---------- EXTRACTED DATA

/-- BOUNDARY_FLIT_CROSSING (R430): bits [1:0] of `errors` are 0 for a clean flit, 1 for a corrected error, 2 for an uncorrectable flit of the
dynamic plane, whose resend meets what the bits above say, and 3 for one of the scheduled plane, of which they say what it carried. -/
def execBoundaryFlitCrossing (boundary errors : Nat) (s : State) : StepResult :=
  if !boundaryRuns s boundary then .next s
  else match errors % 4 with
    | 0 => .next s
    | 1 => .next (s.logError (boundaryDies boundary).1 6 0 boundary)
    | 2 => .next (s.after 48 (.boundaryFlitResend boundary (errors / 4)))
    | _ => .next (loseFlit boundary (errors / 4) s)

/-- BOUNDARY_FLIT_RESEND (R430): `fails` is 0 where the resend succeeds, else the unit whose request the flit carried, plus 1. -/
def execBoundaryFlitResend (boundary fails : Nat) (s : State) : StepResult :=
  let die := (boundaryDies boundary).1
  if !boundaryRuns s boundary then .next s
  else match fails with
  | 0 => .next (s.logError die 6 1 boundary)
  | n + 1 =>
    let s := s.logError die 6 2 boundary
    let info := linkInfo s.rank boundary 4
    match unitOf n with
    | .tile t =>
      let s := loseDynamic t boundary s
      match (s.tile t).region with
      | some k => .next (regionReport k Code.link info s)
      | none => .next s
    | .seq m => .next (passTrap m { cause := Code.link, info := info, loc := s.seqLoc m, kind := .raised } s)

/-! ## Remote atomics (R443 to R445) -/

/-- The pc of the issuing sequencer; 0 in a tile. -/
def curPc (s : State) : Word :=
  match s.cur.unit with
  | .seq n => (s.seq n).pc
  | .tile _ => 0

/-- `ramo` (R443, R444): the checks in their order, then the invocation leaves on the lowest-numbered UP link to its rank, or
stays in the package where the rank is its own. -/
def ramo (sub : Nat) (d a b c : BitVec 6) (oc : BitVec 3) (s : State) : StepResult :=
  let x := readS s a
  let r := bitsOf x.toNat 42 6
  let live := liveEntry (mget 0 s.ranks r)
  let link := if r = s.rank then some ownLink else if live then (upLinks s r).head? else none
  if bitsOf x.toNat 21 21 ≠ 0 || (remoteTile x).isNone then raise Code.nearRange x s
  else if x.toNat % 4 ≠ 0 then raise Code.align x s
  else
    match link with
    | none => raise Code.scope x s
    | some l =>
      tagOp (chanOfP oc) s fun seqn s =>
        let id := s.opCount
        let vb := (readS s b).setWidth 32
        let vc : BitVec 32 := if sub = 7 then (readS s c).setWidth 32 else 0
        let o : Op := { mkOp s (.remote sub vb vc r l) ((remoteTile x).getD 0) (x.toNat % 2 ^ 21) 1 with
          va := x.toNat, chan := chanOfP oc, seqn := seqn, dst := some d.toNat, pc := curPc s }
        let s := issueLoad o 2048 (.scalar d.toNat 0) s
        if l = ownLink then finish (s.later (.ramoInvocationArrival l))
        else
          let item : DynItem := { cls := 1, ctx := curCtx s, rank := s.rank, itag := id % 65536, a := x, b := vb, c := vc, sub := sub
                                  ft := if sub = 8 then 1 else 0 }
          let y := s.link l
          finish (s.setLink l { y with itemsOut := y.itemsOut ++ [item], inFlight := y.inFlight ++ [(id % 65536, id)] })

/-- May a remote atomic of a context act on a word of this package (R443)? -/
def remoteServes (s : State) (c mt o : Nat) : Bool :=
  isMemoryPos mt && atomicServes s mt o && match groupOfQuad s (quadOfPos mt) with
    | some (c', _, _) => c' = c
    | none => false

/-- Does an invocation that entered channel 5 of a memory tile's pipeline in a cycle wait there: for the bank, or behind what entered it
before (R234, R444)? -/
def invocationWaits (s : State) (mt off entry : Nat) : Bool :=
  (busyBanks s mt).contains (bankOf off) || (invocationsAt s mt).any (· < entry) ||
    s.ops.any fun e => e.2.queued mt && e.2.far && e.2.entered.any (· < entry)

/-- RAMO_INVOCATION_ARRIVAL (R444): the oldest invocation of a link, or of the package itself, enters channel 5 of the atomic pipeline of
its target and is performed there, or is refused; its reply goes back the same way. -/
def execRamoInvocationArrival (link : Nat) (s : State) : StepResult :=
  let again := fun s : State => s.after 1 (.ramoInvocationArrival link)
  if link = ownLink then
    match s.ops.find? fun e => e.2.invoked with
    | none => .next s
    | some (id, o) =>
      match o.kind with
      | .remote sub b c _ _ =>
        let entry := o.entered.getD s.pcyc
        if !remoteServes s o.ctx o.mtile o.addr then .next ((setOp id { o with refused := true, left := [] } s).later (.ramoReply id))
        else if invocationWaits s o.mtile o.addr entry then .next (again (setOp id { o with entered := some entry } s))
        else
          let r := atomicUpdate sub b c o.mtile o.addr (useBanks o.mtile [bankOf o.addr] s)
          .next ((setOp id { o with got := wordVec (atomicOld sub r.2), left := [] } r.1).later (.ramoReply id))
      | _ => .next s
  else
    match (s.link link).itemsIn with
    | [] => .next s
    | i :: rest =>
      let mt := (remoteTile i.a).getD 0
      let off := i.a.toNat % 2 ^ 21
      let entry := i.entered.getD s.pcyc
      let reply := fun (v : Word) (refused : Nat) (s : State) =>
        let y := s.link link
        s.setLink link { y with itemsIn := rest, itemsOut := y.itemsOut ++
          [{ cls := 2, ctx := i.ctx, rank := s.rank, itag := i.itag, a := v, b := BitVec.ofNat 32 refused }] }
      if (remoteTile i.a).isNone || !remoteServes s i.ctx mt off then .next (reply 0 1 s)
      else if invocationWaits s mt off entry then
        .next (again (s.setLink link { s.link link with itemsIn := { i with entered := some entry } :: rest }))
      else
        let r := atomicUpdate i.sub i.b i.c mt off (useBanks mt [bankOf off] s)
        .next (reply (r.2.setWidth 64) 0 r.1)

/-- RAMO_REPLY (R444): the value reaches the issuer, and the `ramo` completes for its order channel; or its refusal does. -/
def execRamoReply (op : Nat) (s : State) : StepResult :=
  match opAt s op with
  | none => .next s
  | some o =>
    if o.refused then .next (completionFault op Code.part (BitVec.ofNat 64 o.va) s)
    else .next (answer op { o with chan := 0 } o.got s.pcyc (orderDone o.cur.unit o.chan o.seqn s))

/-- `ramo.add` (R444). -/
def execRamoAdd (d a b : BitVec 6) (oc : BitVec 3) (s : State) : StepResult := ramo 0 d a b 0 oc s
/-- `ramo.min` (R444). -/
def execRamoMin (d a b : BitVec 6) (oc : BitVec 3) (s : State) : StepResult := ramo 1 d a b 0 oc s
/-- `ramo.max` (R444). -/
def execRamoMax (d a b : BitVec 6) (oc : BitVec 3) (s : State) : StepResult := ramo 2 d a b 0 oc s
/-- `ramo.and` (R444). -/
def execRamoAnd (d a b : BitVec 6) (oc : BitVec 3) (s : State) : StepResult := ramo 3 d a b 0 oc s
/-- `ramo.or` (R444). -/
def execRamoOr (d a b : BitVec 6) (oc : BitVec 3) (s : State) : StepResult := ramo 4 d a b 0 oc s
/-- `ramo.xor` (R444). -/
def execRamoXor (d a b : BitVec 6) (oc : BitVec 3) (s : State) : StepResult := ramo 5 d a b 0 oc s
/-- `ramo.swap` (R444). -/
def execRamoSwap (d a b : BitVec 6) (oc : BitVec 3) (s : State) : StepResult := ramo 6 d a b 0 oc s
/-- `ramo.cas` (R444). -/
def execRamoCas (d a b c : BitVec 6) (oc : BitVec 3) (s : State) : StepResult := ramo 7 d a b c oc s
/-- `ramo.fadd` (R444). -/
def execRamoFadd (d a b : BitVec 6) (oc : BitVec 3) (s : State) : StepResult := ramo 8 d a b 0 oc s
/-- `ramo.minu` (R444). -/
def execRamoMinu (d a b : BitVec 6) (oc : BitVec 3) (s : State) : StepResult := ramo 9 d a b 0 oc s
/-- `ramo.maxu` (R444). -/
def execRamoMaxu (d a b : BitVec 6) (oc : BitVec 3) (s : State) : StepResult := ramo 10 d a b 0 oc s

/-! ## The rank table (R446 to R448) -/

/-- The sequencer of this package at which a control arc ends (R447). -/
def Arc.localSeq (a : Arc) : Option Nat :=
  match a.src, a.dst with
  | .seq n _, _ => some n
  | _, .seq n _ => some n
  | _, _ => none

/-- Of pairs with one first part, the first. -/
def firstOfEach (l : List (Nat × Nat)) : List (Nat × Nat) := (l.filter fun e => (l.find? fun f => f.1 = e.1) == some e).eraseDups

/-- Every arc and every `ramo` that crosses to a rank is severed, with LINK and a reason in its region or sequencer (R447, R448). A severed arc
has no slot any more, and nothing of it crosses. -/
def sever (r why : Nat) (s : State) : State :=
  let hit := s.arcs.filter fun e => e.2.src == .remote r || e.2.dst == .remote r
  let ends := fun (f : Arc → Option Nat) => firstOfEach (hit.filterMap fun e => (f e.2).map fun k => (k, (linkOfArc s e.1).getD 0))
  let regions := ends (Arc.localRegion s)
  let seqs := ends Arc.localSeq
  let keys := hit.map Prod.fst
  let s : State := { s with links := s.links.map fun l => (l.1, l.2.without keys.contains) }
  let s := regions.foldl (fun s e => regionReport e.1 Code.link (linkInfo r e.2 why) s) s
  let s := seqs.foldl (fun s e => passTrap e.1 { cause := Code.link, info := linkInfo r e.2 why, loc := s.seqLoc e.1, kind := .raised } s) s
  (ramosOver s fun q _ => q = r).foldl (fun s e =>
    match e.2.kind with
    | .remote _ _ _ _ l => ramoFault e.1 e.2 (linkInfo r l why) s
    | _ => s) s

/-- A link becomes REPOINTED: its slots are free, with a package event (R439). -/
def repoint (r why n : Nat) (s : State) : State :=
  let x := s.link n
  if x.state == .repointed then s
  else linkEvent n (some (linkInfo r n why)) (s.setLink n { x with state := .repointed, owners := [], ownersIn := [] })

/-- Does the open or sealing snapshot of a context need the package of a rank: a domain snapshot, or one whose cellar lies there (R419)? -/
def Ctx.needsRank (x : Ctx) (rank : Nat) : Bool :=
  x.snaps.any fun p => (p.state == .requested || p.state == .opened || p.state == .sealing) &&
    (p.dom || (x.cellar.place = 1 && x.cellar.peer = rank))

/-- RANK_LOST (R448). What waited for an answer of that package waits for it no more. -/
def execRankLost (rank : Nat) (s : State) : StepResult :=
  let e := mget 0 s.ranks rank
  if !liveEntry e || bitOf e.toNat 61 then .next s
  else
    let mask := rankLinks s rank
    let s := { s with ranks := mset s.ranks rank (BitVec.ofNat 64 (e.toNat % 2 ^ 62 + 2 * 2 ^ 62)) }
    let s := mask.foldl (fun s n => repoint rank 3 n s) (sever rank 3 s)
    let s : State := { s with ctxs := s.ctxs.map fun e => (e.1, { e.2 with awaited := e.2.awaited.filter fun w => w.2 != rank }) }
    let s := (s.ctxs.filter fun e => e.2.needsRank rank).foldl (fun s e => failSnap e.1 5 s) s
    .next (s.tellPackageOpen Code.link rank (some (linkInfo rank (mask.headD 0) 3)))

/-- RANK with a reason (R447). -/
def rankFault (n reason : Nat) (s : State) : StepResult := .next (ownFault n Code.rank (BitVec.ofNat 64 reason) s)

--------------------

▸ **WHAT YOU WILL DO**
Those lines of the records that contain the string "where" should be identified and copied.

▸ **RESULT OF THE EXERCISE**
/-- BOUNDARY_FLIT_RESEND (R430): `fails` is 0 where the resend succeeds, else the unit whose request the flit carried, plus 1. -/
stays in the package where the rank is its own. -/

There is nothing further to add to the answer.